Howard slid on a pair of Gucci shoes, clicked a pair of fat gemstones into his earlobes, snapped on a diamond bracelet and took a deep breath. Remarkable calm suffused his words as the season crumbled around him, which could have meant one of two things: The Phillies actually do have the fortitude to come back, or he's trying to find some peace and solace amid the dream that's spiraling toward limbo.

Faith in Halladay, who Thursday night faces Tim Lincecum(notes), remains strong. And if Halladay wins, the series heads back to Philadelphia, where Oswalt beat Jonathan Sanchez(notes) in Game 2. And should that happen again and the whole shebang comes down to Game 7 between Hamels and Matt Cain(notes), the Phillies – who folded last year in the World Series against the Yankees – will indeed have proven their mettle, and the awesome free-for-all of a true do-or-die will erase the memories of Game 4.

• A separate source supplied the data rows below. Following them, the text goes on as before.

-- ==== Sys2Proof/Laws/Frames.lean ====
section
/-! SUPPORT. What the shared operations with a case split leave alone: one lemma per field and operation. -/

namespace Sys2Proof.Machine

@[simp] theorem State.putByte_pending (s : State) (a : Nat) (b : Byte) : (s.putByte a b).pending = s.pending := by simp only [State.putByte]; split <;> rfl
@[simp] theorem State.putByte_freeIx (s : State) (a : Nat) (b : Byte) : (s.putByte a b).freeIx = s.freeIx := by simp only [State.putByte]; split <;> rfl
@[simp] theorem State.putByte_reply (s : State) (a : Nat) (b : Byte) : (s.putByte a b).reply = s.reply := by simp only [State.putByte]; split <;> rfl
@[simp] theorem State.putByte_tb (s : State) (a : Nat) (b : Byte) : (s.putByte a b).tb = s.tb := by simp only [State.putByte]; split <;> rfl
@[simp] theorem State.putByte_polders (s : State) (a : Nat) (b : Byte) : (s.putByte a b).polders = s.polders := by simp only [State.putByte]; split <;> rfl
@[simp] theorem State.putByte_weirs (s : State) (a : Nat) (b : Byte) : (s.putByte a b).weirs = s.weirs := by simp only [State.putByte]; split <;> rfl
@[simp] theorem State.putByte_flight (s : State) (a : Nat) (b : Byte) : (s.putByte a b).flight = s.flight := by simp only [State.putByte]; split <;> rfl
@[simp] theorem State.putByte_notices (s : State) (a : Nat) (b : Byte) : (s.putByte a b).notices = s.notices := by simp only [State.putByte]; split <;> rfl
@[simp] theorem State.putByte_watches (s : State) (a : Nat) (b : Byte) : (s.putByte a b).watches = s.watches := by simp only [State.putByte]; split <;> rfl
@[simp] theorem State.putByte_ccWeir (s : State) (a : Nat) (b : Byte) : (s.putByte a b).ccWeir = s.ccWeir := by simp only [State.putByte]; split <;> rfl
@[simp] theorem State.putByte_transfers (s : State) (a : Nat) (b : Byte) : (s.putByte a b).transfers = s.transfers := by simp only [State.putByte]; split <;> rfl
@[simp] theorem State.putByte_nextId (s : State) (a : Nat) (b : Byte) : (s.putByte a b).nextId = s.nextId := by simp only [State.putByte]; split <;> rfl
@[simp] theorem State.putByte_handed (s : State) (a : Nat) (b : Byte) : (s.putByte a b).handed = s.handed := by simp only [State.putByte]; split <;> rfl
@[simp] theorem State.putByte_claimedRegions (s : State) (a : Nat) (b : Byte) : (s.putByte a b).claimedRegions = s.claimedRegions := by simp only [State.putByte]; split <;> rfl
@[simp] theorem State.putByte_claimedWeirs (s : State) (a : Nat) (b : Byte) : (s.putByte a b).claimedWeirs = s.claimedWeirs := by simp only [State.putByte]; split <;> rfl
@[simp] theorem State.putByte_holdWaits (s : State) (a : Nat) (b : Byte) : (s.putByte a b).holdWaits = s.holdWaits := by simp only [State.putByte]; split <;> rfl
@[simp] theorem State.putByte_timers (s : State) (a : Nat) (b : Byte) : (s.putByte a b).timers = s.timers := by simp only [State.putByte]; split <;> rfl
@[simp] theorem State.putByte_disc (s : State) (a : Nat) (b : Byte) : (s.putByte a b).disc = s.disc := by simp only [State.putByte]; split <;> rfl
@[simp] theorem State.putByte_res (s : State) (a : Nat) (b : Byte) : (s.putByte a b).res = s.res := by simp only [State.putByte]; split <;> rfl
@[simp] theorem State.putByte_routers (s : State) (a : Nat) (b : Byte) : (s.putByte a b).routers = s.routers := by simp only [State.putByte]; split <;> rfl
@[simp] theorem State.putByte_msc (s : State) (a : Nat) (b : Byte) : (s.putByte a b).msc = s.msc := by simp only [State.putByte]; split <;> rfl
@[simp] theorem State.putByte_mc (s : State) (a : Nat) (b : Byte) : (s.putByte a b).mc = s.mc := by simp only [State.putByte]; split <;> rfl
@[simp] theorem State.putByte_pnx (s : State) (a : Nat) (b : Byte) : (s.putByte a b).pnx = s.pnx := by simp only [State.putByte]; split <;> rfl
@[simp] theorem State.putByte_wlv (s : State) (a : Nat) (b : Byte) : (s.putByte a b).wlv = s.wlv := by simp only [State.putByte]; split <;> rfl
@[simp] theorem State.putByte_wlvOut (s : State) (a : Nat) (b : Byte) : (s.putByte a b).wlvOut = s.wlvOut := by simp only [State.putByte]; split <;> rfl
@[simp] theorem State.putByte_cad (s : State) (a : Nat) (b : Byte) : (s.putByte a b).cad = s.cad := by simp only [State.putByte]; split <;> rfl
@[simp] theorem State.putByte_herd (s : State) (a : Nat) (b : Byte) : (s.putByte a b).herd = s.herd := by simp only [State.putByte]; split <;> rfl
@[simp] theorem State.putByte_pm (s : State) (a : Nat) (b : Byte) : (s.putByte a b).pm = s.pm := by simp only [State.putByte]; split <;> rfl
@[simp] theorem State.putByte_gander (s : State) (a : Nat) (b : Byte) : (s.putByte a b).gander = s.gander := by simp only [State.putByte]; split <;> rfl
@[simp] theorem State.putByte_sec (s : State) (a : Nat) (b : Byte) : (s.putByte a b).sec = s.sec := by simp only [State.putByte]; split <;> rfl
@[simp] theorem State.putByte_integ (s : State) (a : Nat) (b : Byte) : (s.putByte a b).integ = s.integ := by simp only [State.putByte]; split <;> rfl
@[simp] theorem State.putByte_ckpt (s : State) (a : Nat) (b : Byte) : (s.putByte a b).ckpt = s.ckpt := by simp only [State.putByte]; split <;> rfl
@[simp] theorem State.putByte_flash (s : State) (a : Nat) (b : Byte) : (s.putByte a b).flash = s.flash := by simp only [State.putByte]; split <;> rfl
@[simp] theorem State.putByte_mgt (s : State) (a : Nat) (b : Byte) : (s.putByte a b).mgt = s.mgt := by simp only [State.putByte]; split <;> rfl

For now, they're fresh, and their concern is not so much the Giants' successes as the Phillies' screw-ups. Manuel overthought and undermanaged, and Oswalt stepped where he needn't. The Phillies tried their best to rationalize being down to one defeat before their season ends.

"I feel like we didn't really lose," Blanton said. "We just ran out of innings."

They've got nine Thursday. Better not run out of those, either, because there wouldn’t be any more.